### Dataset entries:

-- ==== Sys2Proof/Machine/Regs.lean ====
section
/-! DEFINITION. BAR0 as 32-bit words: what a host read returns and what a host write does (R6, R7, R11, R34, R60, R91, R92,
R96, R100). A 64-bit or longer register is written word by word; FEATACK takes effect with its first word (R95). -/

namespace Sys2Proof.Machine

/-! ## Writes -/

/-- Replace word i of a 64-bit value. -/
def putHalf (x : DWord) (i : Nat) (v : Word) : DWord := if i = 0 then pair v (hiWord x) else pair (loWord x) v

/-- A write of a context register other than CTXCTL and DBGCTL (R100); PASID changes only while the context is disabled (R65). -/
def Ctx.write (c : Ctx) (o : Nat) (v : Word) : Ctx :=
  let locked := fun (x : Ctx) => if c.en then c else x
  let i := o / 4 % 2
  match o with
  | 0x008 => if c.en || c.st != .disabled then c else { c with pasid := v.extractLsb' 0 20 }
  | 0x00C => { c with cap := v.extractLsb' 0 3 }
  | 0x010 | 0x014 => locked { c with ptroot := (putHalf (c.ptroot.setWidth 64) i v).extractLsb' 12 27 ++ (0 : BitVec 12) }
  | 0x018 | 0x01C => locked { c with cpaddr := putHalf c.cpaddr i v &&& 0xFFFFFFFFFFFFF001 }
  | 0x028 | 0x02C => locked { c with savebase := (putHalf (c.savebase.setWidth 64) i v).extractLsb' 12 27 ++ (0 : BitVec 12) }
  | 0x030 | 0x034 => locked { c with logbase := (putHalf (c.logbase.setWidth 64) i v).extractLsb' 12 27 ++ (0 : BitVec 12) }
  | 0x038 => { c with logsize := v }
  | 0x048 => { c with fvec := v.extractLsb' 0 8 }
  | 0x04C => { c with wdogLimit := v.extractLsb' 0 16, extlim := v.extractLsb' 16 16 }
  | _ => c

/-- A write of a context register (R100, R101, R388). -/
def State.writeCtxReg (s : State) (n o : Nat) (v : Word) : State :=
  if !s.hostOpen then s
  else match o with
    | 0x000 => if v.getLsbD 0 then s.enableCtx n else s.disableCtx n
    | 0x080 => s.dbgctl n v
    | _ => s.modCtx n fun c => c.write o v

/-- A byte of the MSI-X table is written (R93). -/
def State.writeMsixByte (s : State) (off : Nat) (b : Byte) : State :=
  s.modDev fun d => { d with msixTable := sset 0 d.msixTable off (b ^^^ (if off % 16 = 12 then 1 else 0)) }

/-- A word of the MSI-X table is written (R93): a vector that is unmasked while its pending bit is set is sent. -/
def State.writeMsix (s : State) (off : Nat) (v : Word) : State :=
  let s := ((natToBytes 4 v.toNat).zip (List.range 4)).foldl (fun s (b, i) => s.writeMsixByte (off + i) b) s
  let k := off / 16
  if off % 16 = 12 && !s.msixMasked k && s.dev.pba.getLsbD k then
    (s.modDev fun d => { d with pba := d.pba &&& ~~~(1#128 <<< k) }).sendMsix k
  else s

/-- A write of the device block (R92). -/
def State.writeDevReg (s : State) (o : Nat) (v : Word) : State :=
  if o = 0x004 then
    let s := if v.getLsbD 0 then s.startLoad else s
    if v.getLsbD 1 then s.go else s
  else if o = 0x008 then s.clearEvt v
  else if o = 0x010 then (if s.dev.st = .load then s.modDev fun d => { d with fwlen := v } else s)
  else if o = 0x030 then
    (if s.dev.st = .negotiate then s.modDev fun d => { d with featack := ackOf d.feat (v.setWidth 128) } else s)
  else if o = 0x048 then (if v.getLsbD 0 then s.attRequest else s)
  else if 0x050 ≤ o && o < 0x070 && s.hostOpen then
    let i := (o - 0x050) / 4
    s.modDev fun d => { d with nonce := (d.nonce &&& ~~~(0xFFFFFFFF#256 <<< (32 * i))) ||| (v.setWidth 256 <<< (32 * i)) }
  else s

/-- A write of the Adit block (R60, R62, R65, R66, R94). In one write of ADCTL, GRST takes its value before UNFENCE is looked at (log
entry 75). -/
def State.writeAditReg (s : State) (o : Nat) (v : Word) : State :=
  let q := (o - 0x100) / 0x20
  let r := (o - 0x100) % 0x20
  let va := fun (x : DWord) (lo : Nat) => putHalf x (r / 4 % 2) v &&& (0x00FFFFFFFFFFFFFF - BitVec.ofNat 64 (2 ^ lo - 1))
  if !s.hostOpen || !s.feature 2 then s
  else if o = 0x004 then
    let s := s.writeGrst (v.getLsbD 0)
    if v.getLsbD 1 then s.unfence else s
  else if o < 0x100 || 0x300 ≤ o then s
  else if r = 0 then s.writeGqcfg q v
  else if (s.gq q).en then s
  else if r = 0x08 || r = 0x0C then s.modGq q fun g => { g with gqva := va g.gqva 12 }
  else if r = 0x10 || r = 0x14 then s.modGq q fun g => { g with gqrrec := va g.gqrrec 8 }
  else s

/-- A write of the link and memory block (R34, R48, R51, R58, R94). -/
def State.writeLinkReg (s : State) (o : Nat) (v : Word) : State :=
  if !s.hostOpen then s
  else if o = 0x1004 then s.modLink fun l => { l with period := v.extractLsb' 0 8, cethr := v.extractLsb' 16 8 }
  else if o = 0x1008 then
    (if v.getLsbD 5 then s.retireChannel (v.extractLsb' 0 5).toNat else s.modLink fun l => { l with reqch := v.extractLsb' 0 5 })
  else if 0x500 ≤ o && o < 0x580 && s.feature 11 then
    let k := (o - 0x500) / 0x10
    let r := o % 0x10
    if r < 8 then s.modLink fun l => { l with extB := sset 0 l.extB k (putHalf (sget 0 l.extB k) (r / 4) v &&& 0x7FFFFFFF81) }
    else s.modLink fun l => { l with extL := sset 0 l.extL k (putHalf (sget 0 l.extL k) (r / 4 % 2) v &&& 0x7FFFFFFF80) }
  else s

/-- A write of the health block (R11). -/
def State.writeHealthReg (s : State) (o : Nat) (v : Word) : State :=
  if !s.hostOpen then s
  else if o = 0x10 then s.modHealth fun h => { h with target := v.extractLsb' 0 3, boost := v.getLsbD 3 }
  else if o = 0x18 then s.modHealth fun h => { h with limit := BitVec.ofNat 10 (max 200 (min 600 (v.extractLsb' 0 10).toNat)) }
  else s

/-- A host write of the aligned word at an offset of BAR0 (R91). -/
def State.writeReg (s : State) (off : Nat) (v : Word) : State :=
  if off % 4 ≠ 0 then s
  else if off < 0x1000 then s.writeDevReg off v
  else if 0x10000 ≤ off && off < 0x50000 then s.writeCtxReg ((off - 0x10000) / 0x1000) (off % 0x1000) v
  else if 0x60000 ≤ off && off < 0x60800 then s.writeMsix (off - 0x60000) v
  else if 0x800000 ≤ off && off < 0x810000 then s.writeHealthReg (off - 0x800000) v
  else if 0x810000 ≤ off && off < 0x812000 then s.writeLinkReg (off - 0x810000) v
  else if 0x820000 ≤ off && off < 0x821000 then s.writeAditReg (off - 0x820000) v
  else s

/-- REGISTER_WRITE (R6, R91). -/
def execRegisterWrite (off : BitVec 24) (v : BitVec 32) (s : State) : Out := .next (s.writeReg off.toNat v)

/-! ## Reads -/

/-- A bit as a number. -/
def bitNat (b : Bool) : Nat := if b then 1 else 0

/-- DEVSTAT.STATE (R92). -/
def DevState.code : DevState → Nat
  | .load => 0
  | .verify => 1
  | .boot => 2
  | .negotiate => 3
  | .run => 4
  | .fwfail => 5
  | .trip => 6

/-- Word i of a long value. -/
def wordAt (x i : Nat) : Nat := bits x (32 * i) 32

/-- A read of the device block (R92). -/
def State.readDevReg (s : State) (o : Nat) : Nat :=
  let d := s.dev
  match o with
  | 0x000 => d.st.code + 256 * d.fwerr.toNat
  | 0x008 => d.devevt.toNat
  | 0x010 => d.fwlen.toNat
  | 0x014 => d.fwver.toNat
  | 0x018 => d.fwsvn.toNat
  | 0x01C => s.fuse.svnMin.toNat
  | 0x020 | 0x024 | 0x028 | 0x02C => wordAt d.feat.toNat ((o - 0x020) / 4)
  | 0x030 | 0x034 | 0x038 | 0x03C => wordAt d.featack.toNat ((o - 0x030) / 4)
  | 0x040 | 0x044 => wordAt s.fuse.serial.toNat ((o - 0x040) / 4)
  | 0x048 => 2 * bitNat d.attBusy
  | 0x050 | 0x054 | 0x058 | 0x05C | 0x060 | 0x064 | 0x068 | 0x06C => wordAt d.nonce.toNat ((o - 0x050) / 4)
  | 0x070 => s.gbsave
  | _ => 0

/-- CTXSTAT.STATE (R100, R101). -/
def State.ctxStateCode (s : State) (n : Nat) : Nat :=
  match (s.ctx n).st with
  | .disabled => 0
  | .on => if (s.ctxGrids n).isEmpty then 1 else 2
  | .faulted => 3
  | .stopping => 4

/-- A read of a context register (R100). -/
def State.readCtxReg (s : State) (n o : Nat) : Nat :=
  let c := s.ctx n
  match o with
  | 0x000 => bitNat c.en + 2 * bitNat c.cfgerr
  | 0x004 => s.ctxStateCode n + 256 * c.cause.toNat + 65536 * c.sub.toNat
  | 0x008 => c.pasid.toNat
  | 0x00C => c.cap.toNat
  | 0x010 | 0x014 => wordAt c.ptroot.toNat ((o - 0x010) / 4)
  | 0x018 | 0x01C => wordAt c.cpaddr.toNat ((o - 0x018) / 4)
  | 0x020 | 0x024 => wordAt c.head ((o - 0x020) / 4)
  | 0x028 | 0x02C => wordAt c.savebase.toNat ((o - 0x028) / 4)
  | 0x030 | 0x034 => wordAt c.logbase.toNat ((o - 0x030) / 4)
  | 0x038 => c.logsize.toNat
  | 0x040 | 0x044 => wordAt c.logpos ((o - 0x040) / 4)
  | 0x048 => c.fvec.toNat
  | 0x04C => c.wdogLimit.toNat + 65536 * c.extlim.toNat
  | 0x050 | 0x054 => wordAt c.faddr.toNat ((o - 0x050) / 4)
  | 0x058 | 0x05C => wordAt c.fpc.toNat ((o - 0x058) / 4)
  | 0x060 => c.floc.toNat
  | 0x080 =>
    let k := s.crew (crewKey n c.dbgLcore.toNat c.dbgCrew.toNat)
    8 * bitNat (k.alive && k.halted) + 16 * c.dbgLcore.toNat + 65536 * c.dbgCrew.toNat
  | 0x084 => c.dbgseq.toNat
  | _ => if 0x0C0 ≤ o && o < 0x100 then (sget 0 c.mbx ((o - 0x0C0) / 4)).toNat else 0

/-- A word of the retirement record (R33). -/
def State.recordWord (s : State) (o : Nat) : Nat :=
  let r := s.ret
  let lanes := fun (part : Nat) => if part < 544 then (s.laneCtl part).first.toNat + 64 * (s.laneCtl part).second.toNat else 0
  if o = 0 then 1
  else if o = 4 then (match r.chret with
    | some c => 32 + c
    | none => 0)
  else if o = 8 then r.dieoff.toNat
  else if 0x10 ≤ o && o < 0x30 then wordAt r.coreret.toNat ((o - 0x10) / 4)
  else if 0x30 ≤ o && o < 0x40 then wordAt r.siteoff.toNat ((o - 0x30) / 4)
  else if 0x100 ≤ o && o < 0x540 then lanes ((o - 0x100) / 2) + 65536 * lanes ((o - 0x100) / 2 + 1)
  else 0

/-- A read of a per-core block (R27, R31). -/
def State.readCoreReg (s : State) (p o : Nat) : Nat :=
  let a := s.agmOf p
  if o = 0 then 2 * bitNat a.busy + 256 * a.window.toNat
  else if o = 4 then a.temp.toNat
  else if 0x20 ≤ o && o < 0x40 then (sget 0 a.counts ((o - 0x20) / 4)).toNat
  else if 0x40 ≤ o && o < 0x60 then (sget 0 s.fuse.agmBase (8 * p + (o - 0x40) / 4)).toNat
  else if 0x60 ≤ o && o < 0x80 then (sget 0 s.fuse.agmTc (8 * p + (o - 0x60) / 4)).toNat
  else if 0x80 ≤ o && o < 0x90 then
    let l := s.laneCtl (4 * p + (o - 0x80) / 4)
    l.req.toNat + 128 * bitNat l.busy.isSome + 256 * l.used + 1024 * bitNat l.nospare + 65536 * l.first.toNat + 2 ^ 22 * l.second.toNat
  else 0

/-- A read of the health block (R11 to R31). -/
def State.readHealthReg (s : State) (o : Nat) : Nat :=
  let h := s.health
  if o = 0 then s.fuseWord
  else if o = 0x10 then h.target.toNat + 8 * bitNat h.boost
  else if o = 0x14 then
    h.cur.toNat + 8 * bitNat h.pwrltd + 16 * bitNat h.therm + 32 * bitNat s.agecap +
      256 * (s.servedDies.foldl (fun g d => max g (s.guardOf d)) 0) + 65536 * h.changes.toNat
  else if o = 0x18 then h.limit.toNat
  else if 0x20 ≤ o && o < 0x34 then (sget 0 h.tj ((o - 0x20) / 4)).toNat
  else if 0x40 ≤ o && o < 0x54 then
    (sget 0 h.ceCount ((o - 0x40) / 4)).toNat + 65536 * (sget 0 h.ueCount ((o - 0x40) / 4)).toNat
  else if 0x1000 ≤ o && o < 0x1000 + 0x100 * 136 then s.readCoreReg ((o - 0x1000) / 0x100) (o % 0x100)
  else 0

/-- STATE of a module (R37). -/
def ModState.code : ModState → Nat
  | .down => 0
  | .train => 1
  | .active => 2
  | .retrain => 3

/-- STATE of a channel (R52). -/
def ChanState.code : ChanState → Nat
  | .active => 0
  | .migrating => 1
  | .retired => 2

/-- VDTAB (R41). -/
def State.vdtab (s : State) : Nat :=
  (List.range 4).foldl (fun w v => match s.dies[v]? with
    | some d => w + 16 ^ v * (d + 4 + 8 * bitNat (s.link.online.getLsbD v))
    | none => w) 0

/-- HOPMAT (R42). -/
def State.hopmat (s : State) : Nat :=
  (List.range 4).foldl (fun w a => (List.range 4).foldl (fun w b => w + 2 ^ (8 * a + 2 * b) * s.hop a b) w) 0

/-- A read of the link and memory block (R34 to R58). -/
def State.readLinkReg (s : State) (o : Nat) : Nat :=
  let l := s.link
  let m := o / 0x10
  let c := (o - 0x1100) / 0x10
  if o < 0x1A0 then
    let x := s.lmod m
    if o % 0x10 = 0 then
      x.st.code + 8 * bitNat (s.modPresent m) + 16 * x.width.toNat + 2048 * x.repaired.toNat + 65536 * x.retrains.toNat
    else if o % 0x10 = 4 then x.crcerr.toNat + 65536 * x.replays.toNat
    else 0
  else if o = 0x400 then s.vdtab
  else if o = 0x404 then s.hopmat
  else if 0x500 ≤ o && o < 0x580 then
    let k := (o - 0x500) / 0x10
    if o % 0x10 < 8 then wordAt (sget 0 l.extB k).toNat (o % 0x10 / 4) else wordAt (sget 0 l.extL k).toNat (o % 0x10 / 4 - 2)
  else if o = 0x1000 then l.cap.toNat + 8 * bitNat l.resv
  else if o = 0x1004 then l.period.toNat + 65536 * l.cethr.toNat
  else if o = 0x1008 then l.reqch.toNat + 64 * bitNat l.mcBusy + 128 * bitNat l.nores
  else if 0x1100 ≤ o && o < 0x1300 then
    (if o % 0x10 = 0 then (s.chan c).st.code + 16 * (s.chan c).done.toNat
     else if o % 0x10 = 4 then (s.chan c).ce.toNat + 65536 * (s.chan c).ue.toNat
     else 0)
  else 0

/-- ADSTAT.STATE (R61). -/
def AditState.code : AditState → Nat
  | .absent => 0
  | .reset => 1
  | .ready => 2
  | .fenced => 3

/-- QSTATE (R65). -/
def QState.code : QState → Nat
  | .idle => 0
  | .run => 1
  | .stopped => 2
  | .halted => 3

/-- A read of the Adit block (R60 to R66). -/
def State.readAditReg (s : State) (o : Nat) : Nat :=
  let a := s.adit
  if o = 0 then a.st.code + 4 * a.cqv.toNat + 256 * a.cause.toNat + 4096 * a.cq.toNat + 65536 * a.fences.toNat
  else if o = 4 then bitNat a.grst
  else if o = 8 then (match a.st with
    | .absent | .reset => 0
    | _ => a.adid.toNat)
  else if o < 0x100 || 0x300 ≤ o then 0
  else
    let g := s.gq ((o - 0x100) / 0x20)
    match (o - 0x100) % 0x20 with
    | 0x00 => bitNat g.en + 2 * g.sz.toNat + 256 * g.ctx.toNat + 16384 * g.st.code + 65536 * bitNat g.cfgerr
    | 0x08 => wordAt g.gqva.toNat 0
    | 0x0C => wordAt g.gqva.toNat 1
    | 0x10 => wordAt g.gqrrec.toNat 0
    | 0x14 => wordAt g.gqrrec.toNat 1
    | _ => 0

/-- Whether the retirement record can be read: NEGOTIATE has been entered since the cold start (R33, R91). -/
def State.negotiated (s : State) : Bool := s.dev.negotiated

/-- What a host read of the aligned word at an offset of BAR0 returns (R6, R7, R91). -/
def State.readReg (s : State) (off : Nat) : Word :=
  BitVec.ofNat 32 (
    if off < 0x1000 then s.readDevReg off
    else if 0x10000 ≤ off && off < 0x50000 then s.readCtxReg ((off - 0x10000) / 0x1000) (off % 0x1000)
    else if 0x60000 ≤ off && off < 0x60800 then bytesToNat ((List.range 4).map fun i => s.msixByte (off - 0x60000 + i))
    else if 0x60800 ≤ off && off < 0x60810 then wordAt s.dev.pba.toNat ((off - 0x60800) / 4)
    else if 0x70000 ≤ off && off < 0x72000 then
      (if s.dev.attBusy then 0 else field s.dev.report (off - 0x70000) 4)
    else if 0x72000 ≤ off && off < 0x72800 then (if s.negotiated then s.recordWord (off - 0x72000) else 0)
    else if 0x800000 ≤ off && off < 0x810000 then s.readHealthReg (off - 0x800000)
    else if 0x810000 ≤ off && off < 0x812000 then s.readLinkReg (off - 0x810000)
    else if 0x820000 ≤ off && off < 0x821000 then s.readAditReg (off - 0x820000)
    else 0)

end Sys2Proof.Machine
end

### Prompt:
I need each line of the entries that holds the string "laneCtl" located and copied.

### Response:
  let lanes := fun (part : Nat) => if part < 544 then (s.laneCtl part).first.toNat + 64 * (s.laneCtl part).second.toNat else 0
    let l := s.laneCtl (4 * p + (o - 0x80) / 4)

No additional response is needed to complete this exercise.